GAP
Human Activity Recognition (HAR) holds immense significance in computer vision, offering benefits in diverse scenarios. In industrial settings, manufacturing assembly steps are categorized into macro and micro tasks. Macro steps involve attaching or inserting components, while micro steps encompass swift actions like screwing. Detailed research has been conducted on HAR for screwing tasks, considering architecture, window size, sliding rate, weighting methods, and model development. The focus is to differentiate between short-duration activities (e.g., screwing) and continuous movements (e.g., walking). The ATM assembly involves numerous steps, each containing specific screwing actions vital for completion. Tracking these actions helps compare with requirements, aiding error reduction, faster detection, and lowers costs. Additionally, human-machine collaboration could enhance worker confidence and shorten training periods.
Automated understanding of work steps in industrial assembly work is important for assistive guidance technologies in employee-machine collaboration and for industrial environments. Our aim is to identify macro work steps using depth images and micro activities of employees during the assembly of ATM machines for auxiliary purposes in their daily complex tasks using hand-operated tools.
Due to the advance of inertial measurement unit (IMU) technologies and pattern recognition IMU based sensing together with machine learning has gained momentum on work step recognition and was selected for this study in combination with a depth camera sensor which is mounted on a ceiling with a top-down angle. In this work, the focus is on a seamless embedding of non-impeding body-worn IMUs or their integration into smart devices, and the depth sensor ensures the privacy of the operators, allowing for unobstructed monitoring of tools’ usage patterns and thus assembly work step recognition.
The results of this study are evidenced by empirical observations of assembly work step executions by (i) hand screwing, (ii) screwdriver screwing, (iii) machine screwing, (iv) wrench screwing, with the null class being disproportionally dominant in the data set. Deep Learning models including LSTM, Temporal Convolutional Networks (TCN), and CNN architectures are proposed for the detection of micro activities and macro work steps and the identification of the current work step which is beneficial also for the recognition of the transition between each two consecutive macro work steps. A sophisticated counting mechanism of the classified activities is recognized as the next research challenge, that utilizes features from each IMU sensor with weak labels and the temporal information from the depth sensor.
Goals
This project investigates further development of cognitive assistance systems in the assembly area by incorporating new machine learning-based mechanisms for macro and micro work step detection, as well as the embedding of weakly annotated data to improve the data annotation process and the quality of the recognition results. Furthermore, it assists the worker by recognizing the work step and work activities, allowing them to complete complex tasks without errors.
The initial phase involves adapting the project's approach based on insights gained from the previous period. This entails transitioning to smartwatches while reducing the reliance on shimmer sensors and enhancing user usability. However, this transition prompts a necessary adjustment in machine learning algorithms due to the altered input parameter configuration. Simultaneously, user management becomes a priority, enabling personalized utilization of project tools. Additionally, the project explores the implementation of automatic work step identification. Complementing the user's ability to navigate work segments through a smartwatch, this algorithm is refined using privacy-friendly image processing techniques.
The aim of the project is to investigate personalized Machine learning algorithms that can operate on weakly annotated data for micro-work step detection algorithms and privacy-friendly image processing algorithms for macro-work step detection.
Approach
The system detects micro and macro work steps during an industrial assembly process shown in the figure. The process begins with the initialization of the application on the smartwatch that enables the collection of the IMU and depth data as it is visible in the upper part of the image. The collected data is then sent to a CPU via Bluetooth and used as input to the deep learning models, which will have to predict the number of activities that constitute each module (left side of the watch in the image) and the correct module of the workflow in which the employees currently are (right side of the watch in the image).

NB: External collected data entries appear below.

/-- R379: go on with what is left of the stream, in RUNNING or WAITING, or land where nothing is left. -/
def State.goOn (s : State) (e ch st : Nat) : State :=
  let done := s.nat (Key.dmaChDoneBytes e ch)
  let s := s.updXfer e ch fun x => { x with granted := done, ready := s.cycles, limit := s.hubTimeout }
  if (s.srcShape e ch).bytes ≤ done then (s.chGo e ch dmaRunning).enterLanding e ch else s.chGo e ch st

/-- DMA_CH_COMMAND 3. -/
def dmaResume (e ch : Nat) : Effect := fun s =>
  if ownedByDevice ch || s.chState e ch ≠ dmaFreewheel then .error abState
  else .ok (s.goOn e ch (s.runOrWait e ch))

/-- R379: an abort: data not yet written is discarded. -/
def State.abortChannel (s : State) (e ch status : Nat) : State :=
  ((s.updXfer e ch fun x => { x with flight := [] }).dmaEnd e ch status true).dmaIdleNow e ch

/-- DMA_CH_COMMAND 4. -/
def dmaAbort (e ch : Nat) : Effect := fun s =>
  let st := s.chState e ch
  if ownedByDevice ch || st = dmaIdle || st = dmaLanding then .error abState
  else .ok (s.abortChannel e ch 1)

/-! Bursts (R380, R382). -/

/-- R438: the power domain of an engine. -/
def engineDomain (e : Nat) : Nat := if e < 8 then 6 * e + 5 else if e = 10 then 57 else 54


/-- R382: lines are taken from the last to the first. -/
def descending (a b : Shape) : Bool := (b.base > a.base) == decide (0 ≤ a.stride)

/-- The destination line and the byte in it at a place of the processing order. -/
def procLine (x : Xfer) (a b : Shape) (pos : Nat) : Nat × Nat :=
  let i := pos / b.len
  (if x.overlap && descending a b then b.lines - 1 - i else i, pos % b.len)

/-- R380: length of the next burst, and its destination address. -/
def nextBurst (x : Xfer) (a b : Shape) (burst : Nat) : Nat × Nat :=
  let l := procLine x a b x.granted
  let addr := (b.lineAt l.1 + (l.2 : Nat)).toNat
  let q := l.1 * b.len + l.2
  (min (burst - addr % burst) (min (b.len - l.2) (a.len - q % a.len)), addr)

/-- A source byte as read. -/
def State.datum (s : State) (addr : Nat) : Datum := ⟨Memory.read addr s.mem, s.isPoisoned addr⟩

/-- R382: read source line i into the line buffer, keeping the lines that a unit of the stream may still need. -/
def State.bufferLine (s : State) (e ch i : Nat) : State :=
  let a := s.srcShape e ch
  if (mapGet i (s.xfer e ch).lines).isSome then s
  else
    let d := (List.range a.len).map fun k => s.datum (a.byteAt (i * a.len + k))
    s.updXfer e ch fun x => { x with lines := mapSet i d (mapKeep (fun j => j ≤ i + 8 && i ≤ j + 8) x.lines) }

/-- A source stream byte: from the line buffer where it was read before, else from memory. -/
def State.sourceDatum (s : State) (e ch q : Nat) : Datum :=
  let a := s.srcShape e ch
  match mapGet (q / a.len) (s.xfer e ch).lines with
  | some l => l.getD (q % a.len) (s.datum (a.byteAt q))
  | none => s.datum (a.byteAt q)

/-- R414: the poisoned words that a burst read: counted, logged, and reported as copied. -/
def State.noteCopied (s : State) (e ch : Nat) (addrs : List Nat) : State :=
  ((addrs.map wordOf).eraseDups).foldl (fun s w =>
    let m := (s.memoryAt w).getD 0
    (s.noteUncorrected m w).raise 0x7C03 1 (pathChannel e ch) (leBytes 2 (64 * e + ch) ++ leBytes 8 w)) s

/-- R380: grant one burst to a channel: its source bytes are read. -/
def State.grantBurst (s : State) (e ch : Nat) : State :=
  let a := s.srcShape e ch
  let b := s.dstShape e ch
  let c := s.chCtrl e ch
  let x := s.xfer e ch
  let n := nextBurst x a b (ctrlBurst c)
  let l := procLine x a b x.granted
  let s := if x.overlap then s.bufferLine e ch l.1 else s
  let from_ := (List.range n.1).map fun k => swapIndex c (l.1 * b.len + l.2 + k)
  let data := from_.map (s.sourceDatum e ch)
  let bad := (from_.filter fun q => (s.sourceDatum e ch q).bad).map a.byteAt
  let s := s.updXfer e ch fun y => { y with
    granted := y.granted + n.1, flight := y.flight ++ [Burst.mk x.granted n.2 data], ready := s.cycles, limit := s.hubTimeout }
  (if e < 8 then s.hubMoves e else s).noteCopied e ch bad

/-- Has a RUNNING channel data to move? -/
def State.hasData (s : State) (e ch : Nat) : Bool :=
  s.chState e ch = dmaRunning && (s.xfer e ch).granted < (s.srcShape e ch).bytes

/-- Round robin: the first of the channels after the one granted last. -/
def roundRobin (last : Nat) (l : List Nat) : Option Nat :=
  match l.find? (last < ·) with
  | some c => some c
  | none => l.head?

/-- DMA_BURST_GRANT, R380, R381. -/
def dmaBurstGrant (e : Nat) (s : State) : State :=
  if s.nat (Key.dmaEngineState e) ≠ 0 || !s.domainOn (engineDomain e) then s
  else
    let s := (s.engineChannels e).foldl (fun s ch => s.repace e ch) s
    let l := (s.engineChannels e).filter (s.hasData e)
    let aged := l.filter fun ch => usCycles (s.nat (Key.dmaAgeTime e)) ≤ s.since (s.xfer e ch).ready
    let top := (l.map fun ch => ctrlPriority (s.chCtrl e ch)).foldl max 0
    let level := if aged.isEmpty then top else 8
    let class_ := if aged.isEmpty then l.filter fun ch => ctrlPriority (s.chCtrl e ch) = top else aged
    match roundRobin (mapGetD level 64 (s.dmaEng e).last) class_ with
    | none => s
    | some ch => (s.updEng e fun g => { g with last := mapSet level ch g.last }).grantBurst e ch

def execDmaBurstGrant (engine : Nat) (s : State) : Res := onUnit (s.part.dmaPresent engine) (dmaBurstGrant engine s)

/-- DMA_WRITE_ACK, R383: memory acknowledges the oldest burst; after the last a RUNNING channel enters LANDING. -/
def dmaWriteAck (e ch : Nat) (s : State) : State :=
  let st := s.chState e ch
  match (s.xfer e ch).flight with
  | [] => s
  | b :: _ =>
    if st = dmaRunning ∨ st = dmaWaiting ∨ st = dmaDraining then (s.burstDone e ch b).lastLeft e ch else s

def execDmaWriteAck (engine channel : Nat) (s : State) : Res :=
  onUnit (s.part.dmaPresent engine && channel < 64) (dmaWriteAck engine channel s)

/-- DMA_DRAINED, R387. -/
def dmaDrained (e ch : Nat) (s : State) : State :=
  if s.chState e ch = dmaDraining ∧ (s.xfer e ch).flight = [] then
    (s.chGo e ch dmaFreewheel).updXfer e ch fun x => { x with granted := s.nat (Key.dmaChDoneBytes e ch) }
  else s

def execDmaDrained (engine channel : Nat) (s : State) : Res :=
  onUnit (s.part.dmaPresent engine && channel < 64) (dmaDrained engine channel s)

/-- DMA_LANDED, R383, R384. -/
def dmaLanded (e ch : Nat) (s : State) : State :=
  if s.chState e ch ≠ dmaLanding then s
  else match (s.xfer e ch).seq with
    | some k =>
      ((s.updEng e fun g => { g with unlanded := g.unlanded.filter (· ≠ k) }).landedSync e).dmaIdleNow e ch
    | none => (s.dmaEnd e ch 0 true).dmaIdleNow e ch

def execDmaLanded (engine channel : Nat) (s : State) : Res :=
  onUnit (s.part.dmaPresent engine && channel < 64) (dmaLanded engine channel s)

/-! Bus errors (R388 to R390). -/

/-- R388: is a channel halted by a bus error? -/
def haltable (st : Nat) : Bool := st = dmaRunning || st = dmaWaiting || st = dmaDraining || st = dmaLanding

/-- R388: the place to which a halted channel is rewound: the end of its last fully written destination line; in LANDING the
line of the failing address does not count. -/
def State.rewindTo (s : State) (e ch addr : Nat) : Nat :=
  let b := s.dstShape e ch
  let x := s.xfer e ch
  let whole := s.nat (Key.dmaChDoneBytes e ch) / b.len
  let hit := (List.range whole).find? fun i =>
    let l := b.lineAt (procLine x (s.srcShape e ch) b (i * b.len)).1
    l ≤ (addr : Int) && (addr : Int) < l + b.len
  match hit with
  | some i => if s.chState e ch = dmaLanding then i * b.len else whole * b.len
  | none => whole * b.len

/-- R388: halt a channel. -/
def State.haltChannel (s : State) (e addr ch : Nat) : State :=
  let st := s.chState e ch
  if !haltable st then s
  else
    let back := s.rewindTo e ch addr
    let s := (s.setObj (Key.dmaChDoneBytes e ch) back).bump (Key.dmaChRewinds e ch)
    (s.chGo e ch dmaHeld).updXfer e ch fun x => { x with prior := st, granted := back, flight := [], rewound := true }

/-- R389: a halted channel resumes. -/
def State.resumeHeld (s : State) (e ch : Nat) : State :=
  if s.chState e ch ≠ dmaHeld then s
  else match (s.xfer e ch).prior with
    | 2 => s.chGo e ch dmaWaiting
    | 3 => s.chGo e ch dmaFreewheel
    | _ => s.goOn e ch dmaRunning

/-- R389: the engine returns to RUN. -/
def State.engineResume (s : State) (e : Nat) : State :=
  let l := (s.engineChannels e).filter fun ch => s.chState e ch = dmaHeld
  (l.foldl (fun s ch => s.resumeHeld e ch) (s.setObj (Key.dmaEngineState e) 0)).raise 0x7802 0 (pathDma e) [byteOf l.length]

/-- DMA_BUS_ERROR, R388, R389. -/
def dmaBusError (e addr : Nat) (s : State) : State :=
  let st := s.nat (Key.dmaEngineState e)
  let active := (s.engineChannels e).any fun ch => haltable (s.chState e ch)
  if st = 2 ∨ (st = 0 ∧ !active) then s
  else
    let s := ((s.engineChannels e).foldl (fun s ch => s.haltChannel e addr ch) s).bump (Key.dmaBusErrors e)
    let s := s.setObj (Key.dmaLastErrAddr e) addr
    let recent := s.cycles :: (s.dmaEng e).errors.filter fun t => s.since t ≤ secCycles 1
    let s := s.updEng e fun g => { g with errors := recent,
                                          heldUntil := s.cycles + msCycles (s.nat (Key.dmaErrHoldoff e)) }
    if 3 ≤ recent.length then
      (s.setObj (Key.dmaEngineState e) 2).raise 0x7803 2 (pathDma e) (leBytes 8 addr)
    else
      (s.setObj (Key.dmaEngineState e) 1).raise 0x7801 2 (pathDma e) (leBytes 8 addr ++ [byteOf recent.length])

def execDmaBusError (engine addr : Nat) (s : State) : Res := onUnit (s.part.dmaPresent engine) (dmaBusError engine addr s)

/-- DMA_HOLDOFF_END, R389. -/
def dmaHoldoffEnd (e : Nat) (s : State) : State :=
  s.whenever (s.nat (Key.dmaEngineState e) = 1 && (s.dmaEng e).heldUntil ≤ s.cycles) (·.engineResume e)

def execDmaHoldoffEnd (engine : Nat) (s : State) : Res := onUnit (s.part.dmaPresent engine) (dmaHoldoffEnd engine s)

/-- DMA_ENGINE_COMMAND 1, R389. -/
def dmaEngineCommand (e : Nat) : Effect := fun s =>
  if s.nat (Key.dmaEngineState e) ≠ 2 then .error abState else .ok (s.engineResume e)

/-- R390: a unit restart of an engine. -/
def State.engineRestart (s : State) (e : Nat) : State :=
  let l := (s.engineChannels e).filter fun ch => haltable (s.chState e ch)
  let s := l.foldl (fun s ch => s.haltChannel e (2 ^ 64) ch) s
  l.foldl (fun s ch => s.resumeHeld e ch) s

/-- R391: a reset of an engine's cluster. -/
def State.engineReset (s : State) (e : Nat) : State :=
  let inDram := dramBase ≤ s.nat (Key.dmaRingBase e)
  let s := (s.engineChannels e).foldl (fun s ch =>
    (if inDram then s.dmaEnd e ch 3 true
      else s.dmaEvent e ch ((s.xfer e ch).seq.getD (s.nat (Key.dmaNextSeq e))) 3).dmaIdleNow e ch) s
  let s := (List.range 64).foldl (fun s ch =>
    ((s.resetObj (Key.dmaChDoneBytes e ch)).resetObj (Key.dmaChStatus e ch)).resetObj (Key.dmaChRewinds e ch)) s
  let s := { s with dma := { s.dma with engines := mapDel e s.dma.engines } }
  [Key.dmaEngineState, Key.dmaBusErrors, Key.dmaLastErrAddr, Key.dmaRingWritten, Key.dmaRingRead, Key.dmaRingLost,
    Key.dmaRingLostSticky, Key.dmaNextSeq, Key.dmaLandedSeq].foldl (fun s k => s.resetObj (k e)) s

/-! The ring objects (R385). -/

/-- DMA_RING_READ. -/
def dmaRingRead (e v : Nat) : Effect := fun s =>
  if v < s.nat (Key.dmaRingRead e) ∨ s.nat (Key.dmaRingWritten e) < v then .error abRange
  else .ok (s.setObj (Key.dmaRingRead e) v)

/-- DMA_RING_BASE (sub 1) and DMA_RING_SIZE (sub 2). -/
def dmaRingConfig (e sub v : Nat) : Effect := fun s => do
  let base := if sub = 1 then v else s.nat (Key.dmaRingBase e)
  let size := if sub = 1 then s.nat (Key.dmaRingSize e) else v
  refuseIf (base ≠ 0 && (base % 32 ≠ 0 || !s.hostSpan e base (base + 32 * size - 1))) abRange
  refuseIf ((s.engineChannels e).any fun ch => ctrlRecord (s.chCtrl e ch)) abState
  let s := if sub = 1 then s.setObj (Key.dmaRingBase e) v else s.setObj (Key.dmaRingSize e) v
  .ok ((s.setObj (Key.dmaRingWritten e) 0).setObj (Key.dmaRingRead e) 0)

/-- DMA_RING_DATA. -/
def State.ringData (s : State) (e : Nat) : Bytes :=
  let base := s.nat (Key.dmaRingBase e)
  if base = 0 then [] else Memory.readBytes base (32 * s.nat (Key.dmaRingSize e)) s.mem

/-- R398: a descriptor object may be written only on an IDLE host channel. -/
def State.descriptorLocked (s : State) (e ch : Nat) : Bool := ownedByDevice ch || s.chState e ch ≠ dmaIdle

/-! FIFOs (R392 to R397). -/

/-- R392 (log 8): path of a FIFO. -/
def pathFifo (f : Nat) : String :=
  if f < 496 then "H" ++ natText (f / 62) ++ ".F" ++ natText (f % 62)
  else if f < 512 then "NX.F" ++ natText (f - 496) else "MX.F" ++ natText (f - 512)

/-- R392: FIFO_DIRECTORY. -/
def fifoDirectory (p : Part) : Bytes :=
  (List.range 636).flatMap fun f =>
    if p.fifoPresent f then
      padTo 16 (ascii (pathFifo f)) ++ leBytes 4 (fifoDepth f) ++ [8, byteOf fifoFlags] ++ List.replicate 10 0
    else List.replicate 32 0

/-- R396: the live bit ABOVE. -/
def State.above (s : State) (f : Nat) : Bool := s.nat (Key.fifoMark f) ≤ s.fifoFill f

/-- FIFO_WM_STATUS, R400. -/
def State.wmStatus (s : State) (f : Nat) : Nat :=
  let x := s.fifo f
  boolNat (s.above f) * 2 ^ 31 + boolNat x.up * 2 ^ 30 + boolNat x.down * 2 ^ 29 + x.count

/-- R396: what a change of a FIFO or its mark does to the watermark state; `was`: ABOVE before it. -/
def State.noteLevel (s : State) (f : Nat) (was : Bool) : State :=
  let now := s.above f
  let s := s.setObj (Key.fifoPeak f) (max (s.nat (Key.fifoPeak f)) (s.fifoFill f) : Nat)
  let s := s.repaceAll
  if now = was then s
  else
    let x := s.fifo f
    let x := { x with up := x.up || now, down := x.down || !now, count := satAdd 16 x.count 1 }
    let s := { s with fifos := mapSet f x s.fifos }
    if now && s.flag (Key.fifoWmEvent f) then
      s.raiseLimited 0x7B01 0 f (pathFifo f) (leBytes 2 f ++ leBytes 2 x.count)
    else s

/-- A change of a FIFO's content. -/
def State.updFifo (s : State) (f : Nat) (g : FifoSt → FifoSt) : State :=
  ({ s with fifos := mapSet f (g (s.fifo f)) s.fifos }).noteLevel f (s.above f)

/-- R393, R394: the producer's word, where the FIFO gives it a credit or discards it. -/
def FifoSt.push (x : FifoSt) (depth word : Nat) (last : Bool) : FifoSt :=
  if x.dropping then { x with producing := !last, dropping := !last }
  else if depth ≤ x.words.length then x
  else { x with words := x.words ++ [⟨word, last, false⟩], producing := !last }

/-- A word leaves. -/
def FifoSt.pop (x : FifoSt) : FifoSt :=
  match x.words with
  | [] => x
  | w :: r => { x with words := r, consuming := !w.last, taken := some w, cuts := if w.cut then x.cuts + 1 else x.cuts }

Individual deep models are trained to recognize similar patterns and additionally perform scene classification to provide feedback through a wrist-worn smartwatch. Weakly annotated data is used for the deep learning models to count the activities.
Expected and Achieved Results
In the final stage, the user will be able to have the complete system working in a smartwatch. Each node transmits data to the IoT system, where the data from the IMUs are processed and the activity is counted while the new work step is classified based on depth images. The system will detect the activities, classify them, and enumerate them to determine the stage of the process. Finally, it will provide online visual feedback in its built-in monitor combined with vibrations for delivering messages. Information on the smartwatch includes how many micro activities are completed at each timestamp, how many activities are yet to be done and what is the current macro work-step.
Currently, the system is deployed in an industrial environment where the collected data is used to train and fine-tune the models. LSTM and CNN architectures are implemented to identify the activities and the work steps for this supervised problem. The classification and recognition of the activities are already achieved while the work step recognition yields promising results. The counting part of the problem as shown below is tested successfully in a public dataset related to industrial activities.